In this post, we will go through different outlier detection methods and topics like,
- Power Transformation (Yeo Johnson Transform) and Density Plots
- Box Plots and 5 Point Summary Statistics
- Z-Score
- Histograms and Scatter Plots
- Mosaic Plots and Bag Plots
- Mahalanobis Distance
- Cook’s Distance
- DBScan
- Local Outlier Factors
- 1-class Support Vector Machine
Dataset under consideration - Males (from package - Ecdat)

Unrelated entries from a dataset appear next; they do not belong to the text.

-- ==== Sys2Proof/Machine/State.lean ====
section
/-! DEFINITION. The state of the block (10_state.md) as plain data, its reset value (R44), and the
reasons a step can stop. -/

namespace Sys2Proof.Machine

/-- One value per channel. -/
structure PerChannel (α : Type) where
  ch0 : α
  ch1 : α
deriving DecidableEq, Repr

/-- STATUS (R25), by its fields; the reserved bits hold nothing (R32). -/
structure Status where
  /-- Bit 0, PREP (R26). -/
  prep : Bool
  /-- Bits 1 and 2, RUN0 and RUN1 (R27). -/
  run : PerChannel Bool
  /-- Bit 3, FCLAMP (R28). -/
  fclamp : Bool
  /-- Bit 4, FSCLAMP (R29). -/
  fsclamp : Bool
  /-- Bit 8, ERR (R30). -/
  err : Bool
  /-- Bits 15:12, ECODE (R31). -/
  ecode : BitVec 4
deriving DecidableEq, Repr

/-- A coefficient file: five binary32 fields, normalized so that a0 = 1 (R40). -/
structure Coef where
  b0 : F32
  b1 : F32
  b2 : F32
  a1 : F32
  a2 : F32
deriving DecidableEq, Repr

/-- A history file: x[n-1], x[n-2], y[n-1], y[n-2] (R41). -/
structure Hist where
  x1 : F32
  x2 : F32
  y1 : F32
  y2 : F32
deriving DecidableEq, Repr

/-- The argument registers (R34, R35, R36); `coef` is ARG_B0 to ARG_A2. -/
structure Args where
  maxBlk : Word
  fsLo : Word
  fsHi : Word
  coef : Coef
deriving DecidableEq, Repr

/-- The sample buffers' stored words by host word address (R42, 20_memory.md R63).  The block has no
bytes (20_memory.md R61), so a cell is a word (log 1). -/
abbrev Memory := List (Nat × Word)

/-- The state. -/
structure State where
  /-- The implementation parameters, which no step changes (log 4). -/
  cfg : Config
  /-- STATUS (R25). -/
  status : Status
  /-- NOTE (R33). -/
  note : Word
  /-- The argument registers (R34, R35, R36). -/
  args : Args
  /-- FS, the pair FS_HI ++ FS_LO (R37). -/
  fs : F64
  /-- MAXBLK (R38). -/
  maxBlk : Word
  /-- COEF[0] and COEF[1] (R40). -/
  coef : PerChannel Coef
  /-- HIST[0] and HIST[1] (R41). -/
  hist : PerChannel Hist
  /-- BUF[0] and BUF[1] (R42): the words stored since power-on. -/
  buf : Memory
  /-- The model's own: what the outside world does next, in the one total order of 20_memory.md R70
  (log 5). -/
  pending : List Event
  /-- The model's own: the word the last host read returned (log 7). -/
  hostReply : Option Word
  /-- The model's own: the word the last control read returned (log 7). -/
  ctrlReply : Option Word
  /-- The model's own: how many free words have been drawn (20_memory.md R79, log 2). -/
  draws : Nat
deriving DecidableEq, Repr

/-- The machine faults.  There are none: the block takes no traps (60_exceptions.md R209) and never
hangs or stops on an error (R208); its errors are recorded in STATUS and the run goes on (R201,
log 9). -/
inductive Fault where
deriving DecidableEq, Repr

/-- The reasons for which the model has no transition. -/
inductive Refusal where
  /-- An instruction without a meaning in the model; no arm of `exec` raises it.  Safe. -/
  | notModelled (mnemonic : String)
  /-- Raised by `perform` for an access of another width than 32 bits, which 20_memory.md R62 says a
  model refuses (U8, log 8).  Safe. -/
  | accessWidth (port : Port) (bits : Nat)
deriving DecidableEq, Repr

/-- The identity set (R40). -/
def Coef.identity : Coef := ⟨0x3F800000#32, 0#32, 0#32, 0#32, 0#32⟩

/-- A history of zeros (R41). -/
def Hist.zero : Hist := ⟨0#32, 0#32, 0#32, 0#32⟩

/-- STATUS after reset (R44). -/
def Status.reset : Status := ⟨false, ⟨false, false⟩, false, false, false, 0#4⟩

/-- The argument registers after reset (R44). -/
def Args.reset : Args := ⟨0#32, 0#32, 0#32, ⟨0#32, 0#32, 0#32, 0#32, 0#32⟩⟩

/-- The state after power-on (R44, 70_reset_and_hazards.md R230) with the default configuration, no
buffer word stored and nothing pending. -/
def State.reset : State where
  cfg := Config.default
  status := Status.reset
  note := 0#32
  args := Args.reset
  fs := 0#64
  maxBlk := 0#32
  coef := ⟨Coef.identity, Coef.identity⟩
  hist := ⟨Hist.zero, Hist.zero⟩
  buf := []
  pending := []
  hostReply := none
  ctrlReply := none
  draws := 0

end Sys2Proof.Machine
end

First, we will explore more about data using str(), summary() methods,
## nr year school exper union
## Min. : 13 Min. :1980 Min. : 3.00 Min. : 0.000 no :3296
## 1st Qu.: 2329 1st Qu.:1982 1st Qu.:11.00 1st Qu.: 4.000 yes:1064
## Median : 4569 Median :1984 Median :12.00 Median : 6.000
## Mean : 5262 Mean :1984 Mean :11.77 Mean : 6.515
## 3rd Qu.: 8406 3rd Qu.:1985 3rd Qu.:12.00 3rd Qu.: 9.000
## Max. :12548 Max. :1987 Max. :16.00 Max. :18.000
##
## ethn maried health wage
## other:3176 no :2446 no :4286 Min. :-3.579
## black: 504 yes:1914 yes: 74 1st Qu.: 1.351
## hisp : 680 Median : 1.671
## Mean : 1.649
## 3rd Qu.: 1.991
## Max. : 4.052
##
## industry
## Manufacturing :1231
## Trade :1169
## Professional_and_Related Service: 333
## Business_and_Repair_Service : 331
## Construction : 327
## Transportation : 286
## (Other) : 683
## occupation residence
## Craftsmen, Foremen_and_kindred :934 rural_area : 85
## Operatives_and_kindred :881 north_east : 733
## Service_Workers :509 nothern_central: 964
## Clerical_and_kindred :486 south :1333
## Professional, Technical_and_kindred:453 NA's :1245
## Laborers_and_farmers :401
## (Other) :696
## 'data.frame': 4360 obs. of 12 variables:
## $ nr : int 13 13 13 13 13 13 13 13 17 17 ...
## $ year : int 1980 1981 1982 1983 1984 1985 1986 1987 1980 1981 ...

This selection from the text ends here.